Сначала домом владел Юлиан Борисович Бак, инженер путей сообщения, общественный деятель, основатель и издатель газеты «Речь». До революции, как водится, здесь селились сплошь генералы да статские советники. Правда, одновременно с ними под одной крышей жили и издатели толстого журнала «Северные записки» – Софья Львовна Чацкина и Яков Львович Сакер. Они называли своё издание «тараном искусства против самодержавия».
Среди жильцов дома выделяются ещё двое. В 1917 году там жил Владимир Александрович Ауэрбах, сын Александра Андреевича Ауэрбаха (1844–1916), известнейшего горного инженера, которого прозвали «ртутным королём России» (так называется и книга Валентина Пикуля, посвящённая этому человеку). Жительницей дома была и Белла Георгиевна Шеншева, или Казароза (1893–1929) – эстрадная певица и танцовщица, прототип героини романа Леонида Юзефовича.
Сохранились редчайшие фотографии начала тридцатых годов в фотоальбоме серапиона Николая Никитина. Увлекавшийся фотографией литератор запечатлевал на память своих товарищей. Среди попавших в кадр есть и Мариенгоф. Он идёт как раз по набережной Кутузова у Литейного моста. Это очень высокий джентльмен – недаром все близкие называли его Длинным. Одет с иголочки. Из-под шляпы можно разглядеть ехидную улыбочку и играющий прищур. Вторая фотография – он же и Рая Никитина, жена серапиона. Их совместная фотография очень комична. Сколько было роста в Мариенгофе, не сказать, но девушка Рая по сравнению с ним уж очень мала. Третья фотография – очередная хохма. На спуске к реке на мраморной лестнице выстроились по росту: Мариенгоф (на самой нижней ступеньке), Рая (чуть повыше) и ещё одна неизвестная девушка (ещё выше). Загляденье, да и только.

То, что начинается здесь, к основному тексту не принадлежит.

/-- The seal mark of a cycle goes to every peer with an address, in index order; one that cannot be issued now waits, and
with Bus Master Enable clear it is not sent (R147, R312, R313, R371). -/
def State.postMarks (s : State) (cycle : Nat) (recovered : Bool) : State :=
  let bs := s.markBytes cycle recovered
  s.peers.foldl (fun t p =>
    let a := tget 0 t.host.peerAddr p
    if a = 0 ∨ !t.clock.mainOn ∨ !t.host.bme ∨ t.snuff.trigger.isSome then t
    else if t.upstreamOpen then
      t.issue (.sealMark (a + 0x3000 + 16 * BitVec.ofNat 64 t.link.member) bs)
    else t.onHost fun h => { h with marksDue := (h.marksDue.filter fun m => m.1 ≠ p) ++ [(p, bs)] }) s

/-- The marks that wait are posted once the port may issue them, in member index order (R147, R313). -/
def State.sendMarks (s : State) : State :=
  if s.upstreamOpen then
    (s.host.marksDue.foldl (fun t m =>
      t.issue (.sealMark (tget 0 t.host.peerAddr m.1 + 0x3000 + 16 * BitVec.ofNat 64 t.link.member) m.2)) s).onHost fun h => { h with marksDue := [] }
  else s

/-! ### Casks (R124) -/

/-- Entries of a per-cycle table at or below cycle n. -/
def upTo (n : Nat) (t : Sparse Nat) : Sparse Nat := t.filter fun x => x.1 ≤ n

/-- Entries of a per-cycle table above cycle n. -/
def above (n : Nat) (t : Sparse Nat) : Sparse Nat := t.filter fun x => n < x.1

/-- The close frontier of a stream at the seal of cycle n: of its last close at or below n (R125 step 1). -/
def Stream.closeFront (e : Stream) (n : Nat) : Nat := ((upTo n e.closes).getLast?.map Prod.snd).getD e.durable

/-- A stream has an entry in the cask of cycle n: bytes credited, or a change (R124). -/
def Stream.inCask (e : Stream) (n : Nat) : Bool := (upTo n e.credited) ≠ [] || (upTo n e.changed) ≠ []

/-- The stream as the seal of cycle n leaves it, with its frontier at f (R125); its entry in the cask records its ST_TRIM (R90). -/
def Stream.sealed (e : Stream) (n f : Nat) : Stream :=
  let e1 := { e with durable := max e.durable f, trimSealed := if e.inCask n then e.trim else e.trimSealed, credited := above n e.credited, closes := above n e.closes,
                     changed := above n e.changed, late := e.late.filter fun c => n < c, quotaSaid := e.quotaSaid.filter fun c => n < c,
                     poisonSaid := e.poisonSaid.filter fun c => n < c }
  if e1.drained then { e1 with st := .closed } else e1

/-- DELETE was applied in cycle n or before (R81). -/
def Stream.deleteDue (e : Stream) (n : Nat) : Bool :=
  e.st = .closed && e.delPend && match e.delCycle with
    | .some c => decide (c ≤ n)
    | .none => false

/-- An entry cleared except its epoch, and the mirror's sequence (R81, R92). -/
def Stream.cleared (e : Stream) (due : Bool) : Stream :=
  { Stream.none with epoch := e.epoch, mirrorSeq := e.mirrorSeq, mirrorDue := due }

/-- The entry of a stream in the cask of cycle n (R124). -/
def Stream.caskEntry (e : Stream) (i n f : Nat) : CaskEntry :=
  let a := e.sealed n f
  let flags := (upTo n e.changed).foldl (fun x y => x ||| y.2) 0 % 256
  let del := a.deleteDue n
  { stream := i, st := if del then .free else a.st
    flags := BitVec.ofNat 8 (if del then flags ||| 128 else flags)
    cls := a.cls, mirror := a.mirrorEn, quota := a.quota, epoch := a.epoch, close := a.durable, trim := a.trim }

/-- A band that the moves of the tail leave without valid data (R231 step 5). -/
def State.emptied (s : State) : List Nat :=
  (s.place.bands.filter fun x =>
    x.2.phase = .closed && x.2.pool ≠ .journal && x.2.pool ≠ .snuff && (s.validIn x.1).isEmpty && (s.pagesIn x.1).isEmpty &&
    !(s.place.groups.any fun g => g.bands.contains x.1)).map Prod.fst

/-- p is credited to cycle n or earlier, and to a cycle after the last seal. -/
def State.unsealed (s : State) (n : Nat) (p : Piece) : Bool :=
  decide (p.cycle ≤ n) && match s.journal.lastSeal with
    | some m => decide (m < p.cycle)
    | none => true

/-- The map delta of a unit (R124). -/
def State.delta (s : State) (u : Nat) (l : Loc) (seq : Nat) : MapDelta := { unit := u, loc := l, seq := seq, entry := s.mapEntry l }

/-- Map deltas of random-region units credited to n or earlier and not yet sealed, and of those that moved (R124). -/
def State.deltasOf (s : State) (n : Nat) : List MapDelta :=
  (s.place.pieces.filterMap fun p =>
    match p.unit, p.place with
    | some u, some l => if s.unsealed n p then some (s.delta u l p.seq) else none
    | _, _ => none) ++
  (s.place.moves.filter fun m => m.noted && m.stream == randKey).map fun m => s.delta m.off m.dest m.len

/-- Run extensions of a cask: intake pieces credited to n or earlier since the last seal, and the moves of the tail
(R124). -/
def State.runsOf (s : State) (n : Nat) : List Run :=
  (s.place.pieces.filterMap fun p =>
    if s.unsealed n p then p.run 0 else none) ++
  (s.place.moves.filter fun m => m.noted && m.stream != randKey).map fun m =>
    { stream := m.stream, off := m.off, len := m.len, kind := m.kind, loc := m.dest, leaf := 0 }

Второе важное событие в жизни нашего героя – выполненный им перевод оперетты «Маскотта» Э. Одрана для Ленинградского театра музыкальной комедии. Постановку осуществлял В. Раппопорт, дирижировал Н.Спиридонов, оформлял М. Бобышов, балетмейстерами были А. Монахов и Г. Богданов. Премьера состоялась 1 октября 1931 года. Историки театра писали:
«Это произведение требовало сочетание костюмности с элементами злободневности, что создавало атмосферу лирико-буффонного спектакля, где костюмность лишь условный фон. Оперетта требовала сочетания наивности с иронией, доверия к возможности нереальных событий, лирической прямоты в высказывании чувств с перехлёстывающей через край буффонадой.
Театр не погнался за осовремениванием текста. В сценическом решении Раппопорт избрал два плана. Лирический и сатирический. Маскотта – девушка, приносящая счастье, такой дар оказался у скотницы Беттины, служащей фермера Рокко. Герцог Лоран привозит её к себе во дворец и делает знатной дамой. Но Беттина верна пастуху Пиппо и не хочет жить во дворце. Их побег осложняется тем, что в Пиппо влюбляется Фиаметта, дочь герцога. Её жених Фрителини объявляет войну герцогу. Пиппо и Беттина вступают в армию Фрителини, разбивают войско Лорана и добиваются счастья.
Герцог со свитой обрисован карикатурно, крестьяне в лирических тонах. Образ Маскотты подан немного в ироническом ключе.
Музыка определяла строй и ритм спектакля. Спектакль получился масштабным. Оформление использовало огромную сцену Народного дома и её размеры. В оперетте принимали участие значительные массы народа и придворных, балетные эпизоды были осуществлены с оперным размахом»372.
Словом, после процесса над Пильняком и Замятиным тучи, сгустившиеся было вокруг Мариенгофа, кажется, рассеялись, и он продолжил заниматься литературой. О большой прозе пока не думает. Стихотворений давно не пишет. Зато пробует себя в новой ипостаси – успешного либреттиста.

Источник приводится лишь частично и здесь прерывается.